Premier Partners, LLC Stewardship Code

Premier Partners, LLC (hereinafter referred to as “Premier Partners” or “the Company”) hereby announces the implementation of the Premier Partners Stewardship Code. This code contains policies on fiduciary responsibility based on the “Principles on the Responsibilities of Institutional Investors and Asset Managers” published by the Korea Corporate Governance Service, and it is effective as of April 27, 2018.

 

Premier Partners, as an asset manager entrusted with assets from domestic and international pension funds, fund of funds, etc. (hereinafter referred to as “Investors”), establishes and manages venture capital funds and private equity funds (collectively referred to as “funds”), and aims to fulfill the duties of a diligent manager and the responsibility as a trustee, ultimately contributing to the long-term interests of asset owners and the advancement of the domestic capital market.

1. Institutional investors, as a steward of assets entrusted by their clients, beneficiaries, etc., to take care of and manage, should formulate and publicly disclose a clear policy to faithfully implement their responsibilities. 

  • As a responsible manager, Premier Partners will do its utmost to ensure that the investors in the funds it manages achieve their best interests. Furthermore, the Company has developed the Premier Partners Stewardship Code and is publicizing related policies in accordance with relevant laws, fund regulations, and agreements. This commitment is aimed at faithfully fulfilling the trustee responsibilities granted to the Company.
  • As the trustee, the Company promises to prioritize the interests of Investors above all else in its activities and shall manage its fund accordingly, even in situations of potential conflicts of interest.
  • To minimize the possibility of conflicting interests, the Company has established internal regulations, including provisions for conflicts of interest prevention has implemented a corresponding system. The Company also fosters a sense of professional ethics among its employees through consistent education.
  • The Company conducts regular and comprehensive examinations of the financial and non-financial status of investee companies. Through continuous communication with management, it plays a crucial role in enhancing their long-term value.
  • The Company strives to establish a consensus with investee companies while exercising voting rights on important matters based on final opinions derived from rigorous internal deliberations. Additionally, Premier Partners actively engages in shareholder activities. The Company adheres to the principle of regularly reporting these activities and portfolio monitoring to its Investors.
  • The Company is committed to acquiring the necessary capabilities and expertise to effectively fulfill its trustee responsibilities.
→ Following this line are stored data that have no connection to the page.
/-- SPI_UNKNOWN_OPCODE: ignored until MSPI_CS_N rises (R345). -/
def execSpiUnknownOpcode (_op : Byte) (s : State) : Host.Outcome State Fault Refusal := .next s

/-- SPI_ABORT. -/
def execSpiAbort (w : Option SpiWriteOp) (whole : Nat) (s : State) : Host.Outcome State Fault Refusal :=
  .next (spiAbort s w whole)

/-- BANK_ACCESS. -/
def execBankAccess (m : BusMaster) (bank : Bank) (off : Nat) (op : BankOp) (ecc : BankEcc) (waiting : List BusMaster)
    (s : State) : Host.Outcome State Fault Refusal := .next (bankRequest s m bank off op ecc waiting)

/-- ATOMIC_ADD: the sum wraps at the word's width. -/
def execAtomicAdd (m : BusMaster) (bank : Bank) (off : Nat) (wide : Bool) (v : Granted (BitVec 64)) (s : State) :
    Host.Outcome State Fault Refusal :=
  .next (atomicRequest s m bank off wide (fun old => old + v.arg.toNat) v.ecc v.waiting)

/-- ATOMIC_SWAP. -/
def execAtomicSwap (m : BusMaster) (bank : Bank) (off : Nat) (wide : Bool) (v : Granted (BitVec 64)) (s : State) :
    Host.Outcome State Fault Refusal :=
  .next (atomicRequest s m bank off wide (fun _ => v.arg.toNat) v.ecc v.waiting)

end Sys2Proof.Machine
end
2. Institutional investors should formulate and publicly disclose an effective and clear policy as to how to resolve actual or potential problems arising from conflicts of interest in the course of their stewardship activities.

  • As a limited liability company, Premier Partners does not have external shareholders or related parties. Therefore, the Company’s operating personnel hold its shares, with no external shareholders or other separate stakeholders. This ownership structure ensures that Premier Partners has a shared interest in the success of the funds it manages, fostering a healthy relationship between the Company and its Investors.
  • Furthermore, the Company has established internal control standards to prevent potential conflicts of interest that may arise during the fund’s operations. These standards are continuously monitored to identify and address any such possibilities. The Company also appoints a compliance officer responsible for overseeing the occurrence of conflicts of interest and ensuring compliance with internal control standards. This helps prevent and minimize potential conflicts of interest between the Company and its Investors, as well as among the funds managed by the Company.
  • In cases where the Company identifies potential conflicts of interest in the operation of the funds, it provides prior notification and engages in discussions with the Investors. This proactive approach ensures that the interests of the Investors are not compromised, and the Company remains committed to faithfully fulfilling the fiduciary duty entrusted to it by the Investors.

3. Institutional investors should regularly monitor investee companies in order to enhance investee companies’ mid- to long-term value and thereby protect and raise their investment value.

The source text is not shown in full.